Stock car racing returns to the County Antrim market town under the stewardship of Robert Mathers (a council official) and Ernie Kilpatrick (ex-hot rod driver).

Racing commences in August on a new tarmac surface with meetings held on a Wednesday evening.

Before the end of the season an Irish Championship for National Hot Rods is staged at Raceway with Alastair Jackson the inaugural winner ahead of Ormond Christie and Robert Francey. Other Irish Champions for the season include a double success for the famous Robinson Bros. Racing Team – Noel in the Senior or F1 Production Cars and Robert in the Junior or F2 Production Cars, while John McGaffin retains the Irish Stock Car Championship.

Season 1978

The first full season of racing at Ballymena with Stock Cars, Formula 1 & 2 Production Cars and National Hot Rods on the programme. Star drivers of the era in the National Hot Rods are names such as Ormond Christie, Tyrell Arnold, Alastair Jackson, Leslie Dallas and Sticky Torrens. Stock Car top men include John McGaffin, Ian McKnight, Ian Murdock, David Muckle, Andrew Christie and Craig Orr. In the F1 or Senior Productions there are many great battles between the Robinson Brothers, Davy Evans, Jim Stewart, Norman Woolsey and Stevie Morrison, while the F2 or Junior Productions feature the likes of Norman Jess, Ian Greer, Tommy Martin and David Cherry.Raceway driver Ormond Christie wins the British title for National Hot Rods at Cowdenbeath, Scotland, the first major victory for an Ulster driver in the class.

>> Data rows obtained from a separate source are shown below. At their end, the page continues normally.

def Loc.isMem : Loc → Bool
  | .mem _ => true | _ => false
/-- An access of a stream that a matching translation gave has not performed yet. -/
def Strm.usesPage (t : Tlbi) (space : Nat) (u : Strm) : Bool :=
  (u.lq.any fun e => match e.kind with
    | .load need _ (.operand ..) => (need.any fun x => x.2.1.isMem) && t.inSpace space
    | .load need .. => need.any fun x => x.2.1.isMem && t.covers space (x.1 / 2 ^ 20)
    | _ => false) ||
  (u.sq.any fun e => match e.kind with
    | .store b .. => (b.any fun x => x.1.isMem) && t.inSpace space
    | .atomic (.amo (.mem _) ..) => t.covers space (e.va.toNat / 4096)
    | .laceReturn tiles => !tiles.isEmpty && t.inSpace space
    | _ => false) ||
  u.posted.any fun p => t.coversRun p.space p.va.toNat p.bytes.length
/-- A core holds a translation that the command drops: an access, the rows of a drain, a DACC entry, the tiles of a transaction that has
passed its LCWAIT and has not returned them (R191, R228). Log 68: DEDUCED. -/
def Core.usesPage (t : Tlbi) (k : Core) : Bool :=
  match k.task with
  | none => false
  | some x =>
    (streams.any fun st => (k.strm st).usesPage t x.space) ||
      (k.drains.any fun d => d.rows.any fun r => r.any fun f => t.coversRun x.space f.va.toNat f.len) ||
      (k.dacc.any fun r => t.coversRun x.space r.va.toNat (4 * r.pas.length)) ||
      (k.lace.st == .granted && k.lace.tiles.any fun l => t.covers x.space (l.va.toNat / 4096))

/-- An invalidation reaches the hub: it starts, or waits its turn (R191, R391). TLBICTL keeps what was written to it. Log 68: DEDUCED. -/
def State.invalidate (s : State) (t : Tlbi) : State :=
  if s.tlbiNow.isSome then { s with tlbiHeld := s.tlbiHeld ++ [t] }
  else { s with tlbiNow := some t, tlbiCtl := if t.own then s.tlbiCtl else BitVec.ofNat 64 (t.mode * 2 ^ 20 + t.space) }

/-- A write to TLBICTL with a MODE (R191). Log 68: DEDUCED. -/
def State.tlbiWrite (s : State) (mode : Nat) (v : W64) : State :=
  if v.toNat / 2 ^ 20 % 4 = mode then s.invalidate ⟨mode, v.toNat % 2 ^ 20, s.tlbiVa.toNat / 4096 % 2 ^ 45, false⟩ else s
def execTlbiAll (v : W64) (s : State) := s.arrival fun s => s.tlbiWrite 0 v
def execTlbiSpace (v : W64) (s : State) := s.arrival fun s => s.tlbiWrite 1 v
def execTlbiPage (v : W64) (s : State) := s.arrival fun s => s.tlbiWrite 2 v

/-- TLB_INVALIDATION_DONE (R191): every access through a matching entry has performed, the entries are dropped, the next command starts, and
what waited for it goes on (R391). -/
def State.tlbiDone (s : State) : State :=
  match s.tlbiNow with
  | none => s
  | some t =>
    if s.cores.any (Core.usesPage t) then s
    else
      let s := State.wakeHeld { s.dropTlb t with tlbiNow := none }
      match s.tlbiHeld with
      | [] => s
      | n :: r => State.invalidate { s with tlbiHeld := r } n
def execTlbInvalidationDone (s : State) := s.service State.tlbiDone

/-! ### Frames and their tags (R203 to R206, R228) -/

/-- A transaction past its LCWAIT holds a tile of the frame: a tag change waits for its end (R228). -/
def State.frameHeld (s : State) (f : Nat) : Bool :=
  s.cores.any fun k => (k.lace.st == .granted && k.lace.tiles.any fun t => frameOf t.pa == f) || k.c.sq.any fun e => match e.kind with
    | .laceReturn tiles => tiles.any fun pa => frameOf pa == f
    | _ => false

/-- The bytes of a frame stay under its new tag: the same owner holds it, with no origin fewer (R200, R206). -/
def Tag.stays (t : Tag) (lab : Label) (owner : Option Nat) : Bool :=
  !t.zeroing && t.owner == owner && (t.lab == lab || (owner.isSome && Label.sub t.lab lab))
/-- A frame gets an owner and a label; its bytes are zero by then (R206). Log 52: DEDUCED. -/
def State.giveFrame (s : State) (f : Nat) (lab : Label) (owner : Option Nat) : State :=
  let s := s.intern lab
  (if (s.tagOf (4096 * f)).stays lab owner then s else s.zeroFrame f).setTag ⟨f, lab, owner, false⟩

/-- A frame that has left service (R10). -/
def State.outOfService (s : State) (f : Nat) : Bool :=
  s.retired.contains f || s.fenced.contains (homeDie (4096 * f), channelOf (4096 * f))
/-- FRAME_TAG_WRITE (R203, R204, R205): Insole assigns a frame to a registration, tags a joint frame with the exact set of the joint-region
request that named it, or frees a frame, whose label stands until it has been zeroed (R206). Log 69: DEDUCED. -/
def State.frameTagWrite (s : State) (pa : Nat) (lab : Label) (why : TagWhy) : State :=
  let f := frameOf pa
  let lab := Label.clear0 lab
  if !deviceOk (4096 * f) || s.outOfService f || !s.canIntern lab then s
  else match why with
    | .assign h =>
      match s.graphOf h with
      | some g => if Label.sub lab g.holds then { s with jointFrames := s.jointFrames.filter fun x => x.1 != f }.giveFrame f lab (some h) else s
      | none => s
    | .joint => if s.jointFrames.contains (f, lab) then s.giveFrame f lab none else s
    | .free => { s with jointFrames := s.jointFrames.filter fun x => x.1 != f }.setTag ⟨f, (s.tagOf (4096 * f)).lab, none, true⟩
/-- A change to a tile that a transaction holds takes effect once it has ended (R228), and none while an invalidation is in progress (R391). -/
def execFrameTagWrite (pa : Nat) (lab : Label) (why : TagWhy) (s : State) := s.service fun s =>
  if s.frameHeld (frameOf pa) || s.tlbiNow.isSome then s.holdStep (.frameTagWrite pa lab why) else s.frameTagWrite pa lab why
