-- ==== Sys2Proof/Machine/Core.lean ====
section
/-! DEFINITION. The machine that the host runs. -/

def Sys2Proof.core : Host.Core :=
  { State := Sys2Proof.Machine.State, Fault := Sys2Proof.Machine.Fault, Refusal := Sys2Proof.Machine.Refusal,
    step := Sys2Proof.Machine.step, reset := Sys2Proof.Machine.State.reset }
end

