/-- R353: TKWAIT takes a token of the queue that it names as it issues, with its label into CLABEL, and waits for one that comes; TKSIG puts a token with CLABEL into its queue as it retires, wakes the C-stream
whose queue it is (R383), waits in flight while the queue holds fifteen, and does nothing to the queue of a stream that has ended (R18, R22, R199). -/
def Sys2Proof.Claims.TokenWordsMoveTheirToken : Prop :=
  (∀ st (q : Fin 16) s, let i := Instr.tkwait st plain q
    Unhindered i s st →
    (s.core.tok[q] = 0 → (s.strm (Stream.ofNum (q.val / 4))).ended = false → issue i st plain s = .idle s) ∧
    (s.core.tok[q] = 0 → (s.strm (Stream.ofNum (q.val / 4))).ended = true → issue i st plain s = .trap 6 (BitVec.ofNat 64 q.val) 0) ∧
    (0 < s.core.tok[q] → q.val ∉ s.core.owed → s.canIntern (Label.join (s.clab st) s.core.tokLab[q]) = true →
      ∃ t, issue i st plain s = .go t ∧ t.core.tok = s.core.tok.set q (s.core.tok[q] - 1) ∧
        t.clab st = Label.join (s.clab st) s.core.tokLab[q] ∧ t.core.x = s.core.x ∧ t.mem = s.mem)) ∧
  ∀ st h (q : Fin 16) s s1, h.s = false → issue (.tksig st h q) st h s = .go s1 → (s1.strm st).infl = [] → Fits s1 →
    let d := Stream.ofNum (q.val % 4)
    ((s1.strm d).ended = true → ∃ t, exec (.tksig st h q) s = .next t ∧ t.core.tok = s1.core.tok ∧ t.core.tokLab = s1.core.tokLab) ∧
    ((s1.strm d).ended = false → s1.core.tok[q] < 15 →
      ∃ t, exec (.tksig st h q) s = .next t ∧ t.core.tok = s1.core.tok.set q (s1.core.tok[q] + 1) ∧
        t.core.tokLab = s1.core.tokLab.set q (Label.join s1.core.tokLab[q] (s1.clab st)) ∧ (d = .c → t.core.latch = true)) ∧
    ((s1.strm d).ended = false → 15 ≤ s1.core.tok[q] →
      ∃ t, exec (.tksig st h q) s = .next t ∧ t.core.tok = s1.core.tok ∧ ∃ e ∈ (t.strm st).infl, e.id = s1.core.next)

/-- What STEND leaves: the region closed, the stream ended; of the C-stream also its lace slot left, and the stops that it would have taken on the service path. -/
def Sys2Proof.Claims.stended (st : Stream) (s : State) : State :=
  let u := ((if st = .c then s.abandonLace else s).closeHold st).modStrm st fun t => { t with ended := true }
  let handed := fun (t : Strm) => if t.stop = .delegated then { t with stop := .held } else t
  if st = .c then u.modCore fun k => { k with c := handed k.c, a := handed k.a, v := handed k.v, m := handed k.m } else u

/-- R350: STEND of a stream whose older words have retired ends it, closing its region; the stream fetches no more words. An ended C-stream sends the stops it would have
taken to the service path (R252). With another stream running the task goes on; with every stream ended it ends once its accesses have performed. STEND with an older word in flight waits. -/
def Sys2Proof.Claims.StendEndsTheStream : Prop :=
  (∀ st h s s1, st ≠ .v → issue (.stend st h) st h s = .go s1 → (s1.strm st).infl = [] → s1.core.killed = none → s1.core.ending = false →
    (∃ u, u ≠ st ∧ (s1.strm u).ended = false) → Fits (stended st s1) →
    ∃ t, exec (.stend st h) s = .next t ∧ Leaves st (stended st s1) t ∧ (t.strm st).ended = true ∧ (t.strm st).hold = none ∧
      t.fetchIdle st = true) ∧
  (∀ h s s1, issue (.stend .v h) .v h s = .go s1 → s1.core.v.infl = [] → s1.core.landings = [] → s1.core.killed = none →
    s1.core.ending = false → (∃ u, u ≠ .v ∧ (s1.strm u).ended = false) → Fits s1 →
    ∃ t, exec (.stend .v h) s = .next t ∧ MovedV 1 (stended .v s1) t ∧ RoutesKept .v s1 t ∧ t.core.v.ended = true ∧ t.core.v.hold = none ∧
      t.fetchIdle .v = true) ∧
  (∀ st h s s1, issue (.stend st h) st h s = .go s1 → (s1.strm st).infl = [] → (st = .v → s1.core.landings = []) → s1.core.ending = false →
    Fits (stended st s1) → let t := finish (.stend st h) st h s1 (After.of (stended st s1))
    t.core.allEnded = true → t.core.queuesRest = true → t.core.arrayRest = true → exec (.stend st h) s = .next t.endTask) ∧
  ∀ st h s s1, issue (.stend st h) st h s = .go s1 → ((s1.strm st).infl ≠ [] ∨ st = .v ∧ s1.core.landings ≠ []) → s.core.killed = none →
    s.core.allEnded = false → s.core.ending = false → exec (.stend st h) s = .next s.tick

/-- The common group in every stream. -/
def Obligations.CommonGroupWords : Prop :=
  CommonWordsOfScalarStreams ∧ CommonWordsOfTheVectorStream ∧ TokenWordsMoveTheirToken ∧ StendEndsTheStream

/-! ### The A-stream -/

/-- R278: the arithmetic of the A-stream. -/
def Sys2Proof.Claims.AddressArithmeticWritesItsResult : Prop :=
  (∀ h d a b, Address (.aadd h d a b) h [a, b] d fun s => s.core.va a + s.core.va b) ∧
  (∀ h d a b, Address (.asub h d a b) h [a, b] d fun s => s.core.va a - s.core.va b) ∧
  (∀ h d a b, Address (.amul h d a b) h [a, b] d fun s => BitVec.ofNat 64 ((s.core.va a).toNat * (s.core.va b).toNat)) ∧
  (∀ h d a b, Address (.aand h d a b) h [a, b] d fun s => s.core.va a &&& s.core.va b) ∧
  (∀ h d a i, Address (.aaddImm h d a i) h [a] d fun s => s.core.va a + i.signExtend 64) ∧
  (∀ h d a (sh : Fin 64), Address (.ashl h d a sh) h [a] d fun s => BitVec.ofNat 64 ((s.core.va a).toNat * 2 ^ sh.val)) ∧
  (∀ h d a (sh : Fin 64), Address (.ashr h d a sh) h [a] d fun s => BitVec.ofNat 64 ((s.core.va a).toNat / 2 ^ sh.val)) ∧
  ∀ h d i, Address (.amovi h d i) h [] d fun _ => i.signExtend 64

/-- R277: a word of the A-stream that reads a register waits until the older word that writes it has retired; nothing of it happens but that the clock passes. -/
def Sys2Proof.Claims.AddressWordsWaitForTheirRegisters : Prop :=
  ∀ s s1, (∀ h d a b, issue (.aadd h d a b) .a h s = .go s1 → s1.core.aReady [a, b] = false → exec (.aadd h d a b) s = .next s.tick) ∧
    (∀ h cc a b o, issue (.abr h cc a b o) .a h s = .go s1 → s1.core.aReady [a, b] = false → exec (.abr h cc a b o) s = .next s.tick) ∧
    (∀ h a b r c e m, issue (.ald h a b r c e m) .a h s = .go s1 → s1.core.aReady [a, b, pairHi b] = false →
      exec (.ald h a b r c e m) s = .next s.tick) ∧
    ∀ (k : Core) (rs : List (Fin 32)), k.aReady rs = true ↔ ∀ r ∈ rs, r = 0 ∨ ∀ i ∈ k.a.infl, i.aw ≠ some r

/-- R280, R288: ABR branches on two registers; ALOOP counts one down and branches while it is not zero (a0 counts nothing); both raise CLABEL. -/
def Sys2Proof.Claims.AddressBranchesMoveTheStream : Prop :=
  (∀ h cc a b o, Completes (.abr h cc a b o) .a h
    (fun s => s.core.aReady [a, b] = true ∧ AReady s (Label.joins [labA s a, labA s b]) ∧ Holds cc (s.core.va a) (s.core.va b))
    (fun s => viaA s (Label.joins [labA s a, labA s b])) (fun s => s.pc .a + 4 * o.signExtend 64)) ∧
  (∀ h cc a b o, Completes (.abr h cc a b o) .a h
    (fun s => s.core.aReady [a, b] = true ∧ AReady s (Label.joins [labA s a, labA s b]) ∧ ¬ Holds cc (s.core.va a) (s.core.va b))
    (fun s => viaA s (Label.joins [labA s a, labA s b])) (fun s => s.pc .a + 4)) ∧
  (∀ h a o, Completes (.aloop h a o) .a h (fun s => s.core.aReady [a] = true ∧ AReady s (labA s a) ∧ a ≠ 0 ∧ s.core.va a ≠ 1)
    (fun s => viaA (s.resultA a (s.core.va a - 1) (s.resultLabA [a])) (labA s a)) (fun s => s.pc .a + 4 * o.signExtend 64)) ∧
  ∀ h a o, Completes (.aloop h a o) .a h (fun s => s.core.aReady [a] = true ∧ AReady s (labA s a) ∧ (a = 0 ∨ s.core.va a = 1))
    (fun s => viaA (s.resultA a (s.core.va a - 1) (s.resultLabA [a])) (labA s a)) (fun s => s.pc .a + 4)

/-- The arithmetic and the branches of the A-stream, and what they wait for. -/
def Obligations.AddressWordsComputeAndBranch : Prop :=
  AddressArithmeticWritesItsResult ∧ AddressWordsWaitForTheirRegisters ∧ AddressBranchesMoveTheStream

/-- R282, R265, R286, R296: ACQPOP pops the queue from C; AIDX takes the first word of the oldest slot and releases it; AWFILL and AWFREE wait for filled or free slots. A label read
joins CLABEL. -/
def Obligations.QueueAndRingWaits : Prop :=
  (∀ h d e r, Completes (.acqpop h d) .a h (fun s => s.core.cqA = e :: r ∧ AReady s e.lab ∧ (d = 0 ∨ (viaA s e.lab).canIntern e.lab = true))
    (fun s => ((viaA s e.lab).resultA d e.val e.lab).modCore fun k => { k with cqA := r }) fun s => s.pc .a + 4) ∧
  (∀ h d, Traps (.acqpop h d) .a h (fun s => s.core.cqA = [] ∧ s.core.c.ended = true) 6 (fun _ => 16) fun s => s.clab .a) ∧
  (∀ h d (r : Fin 16), Completes (.aidx h d r) .a h
    (fun s => (s.core.ring r).waitable = true ∧ 1 ≤ (s.core.ring r).ready ∧ s.releaseDue r = false ∧ AReady s ((s.core.ring r).frontLab 1))
    (fun s => let g := s.core.ring r
      ((viaA s (g.frontLab 1)).resultA d (BitVec.ofNat 64 (leNat (memBytes s.core.scratch (g.slotAddr g.freed.toNat) 4)))
        (Label.join (s.clab .a) (g.frontLab 1))).modCore fun k => k.release r 1) fun s => s.pc .a + 4) ∧
  (∀ h (n : Fin 512) (r : Fin 16), Completes (.awfill h n r) .a h
    (fun s => n.val ≤ (s.core.ring r).count ∧ (s.core.ring r).waitable = true ∧ n.val ≤ (s.core.ring r).ready ∧ s.releaseDue r = false ∧
      AReady s ((s.core.ring r).frontLab n.val))
    (fun s => viaA s ((s.core.ring r).frontLab n.val)) fun s => s.pc .a + 4) ∧
  (∀ h (n : Fin 512) (r : Fin 16), Completes (.awfree h n r) .a h
    (fun s => (s.core.ring r).count ≠ 0 ∧ ((s.core.ring r).mode = 0 ∨ (s.core.ring r).mode = 2) ∧ (s.core.ring r).used + n.val ≤ (s.core.ring r).count)
    (fun s => s) fun s => s.pc .a + 4) ∧
  (∀ h (n : Fin 512) (r : Fin 16), Traps (.awfill h n r) .a h (fun s => (s.core.ring r).count < n.val) 0x12 (fun _ => BitVec.ofNat 64 r.val)
    fun s => s.clab .a) ∧
  (∀ h (n : Fin 512) (r : Fin 16), Traps (.awfree h n r) .a h (fun s => (s.core.ring r).count < n.val) 0x12 (fun _ => BitVec.ofNat 64 r.val)
    fun s => s.clab .a) ∧
  ∀ h d (r : Fin 16), Traps (.aidx h d r) .a h (fun s => (s.core.ring r).waitable = false) 0x12 (fun _ => BitVec.ofNat 64 r.val) fun s => s.clab .a

/-- A word of the A-stream, issued in `s1`, that leaves `u`, moves to the next word and stays in flight: the register `aw` waits for it (R277), and it releases the slots `rels` as it retires. -/
def Sys2Proof.Claims.Started (i : Instr) (s s1 u : State) (aw : Option (Fin 32)) (rels : List (Nat × Nat)) : Prop :=
  Fits u → ∃ t, exec i s = .next t ∧ Leaves .a u t ∧ t.pc .a = s1.pc .a + 4 ∧
    ∃ e ∈ t.core.a.infl, e.id = s1.core.next ∧ e.done = false ∧ e.aw = aw ∧ e.rels = rels

/-- A load of the A-stream enters its load queue, and an export ring counts as checked (R150, R165). -/
def Sys2Proof.Claims.loadRing (s : State) (r : Fin 16) (need : List (Nat × Loc × Bool)) (dst : LDst) (acq : Option Scope) : State :=
  (s.pushLq .a ⟨s.core.next, s.core.next, .load need (need.map fun _ => none) dst, acq⟩).noteClaim r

Christie follows it up with victory in the Irish Championship at Raceway. Ian McKnight clinches his first Irish Stock Car title at Portadown, Robert Robinson follows up his win in the ’78 Junior title with a Senior Production Irish title at Aghadowey and Ian Greer is crowned the new Junior Champion. Ballymena Raceway is accepted as a member of the NHRPA.

Season 1979

Raceway is at the centre of controversy before the season starts as the Stock Car class splits in two. Ballymena continues to run under the existing 1300 G.T. rules, while Aghadowey and Portadown tracks change over to new rules allowing greater engine and carburettor modifications. The Senior Productions are renamed Super Saloons. World Champion Barry Lee is amongst a host of visiting National Hot Rod drivers who converge on Raceway for Round Two of the NHRPA Grand Prix Series. Local favourite Christie retires after a controversial clash with Geoff Cowley as Gordon Bland takes the victory ahead of Lee and Mick ‘Duffy’ Collard. Christie bounces back at Aghadowey on the Friday night to take victory in Round Three of the Series; lapping Lee’s works Opel Kadett in the process. Pete Stevens and Jerry Wilson are second and third. Lee, back in his customary Ford Escort, and Bland (now World champion) return to compete in the Irish Open National Hot Rod Championship in August. Raceway stages the qualifying heats before Lee retains the title at the Aghadowey Stadium staged final. Christie is in the wars again when his rapid Triumph Vitesse ends up in the fence three laps from the finish while challenging Lee for the lead. Christie retains his British crown at Buxton and the Irish title at Raceway. Gardiner McCluney wins the 1300 G.T. Stock Car Irish title at Raceway.

Local favourites Ed McKendry (Cullybackey) and Victor McAfee (Ballymena) keep the fans entertained with their many battles in the Junior Production Class at Raceway. The pair finish first and second in the Points table and McKendry eventually ends up as Irish Champion.

Raceway regular Davy Evans wins the Super Saloon Irish Championship.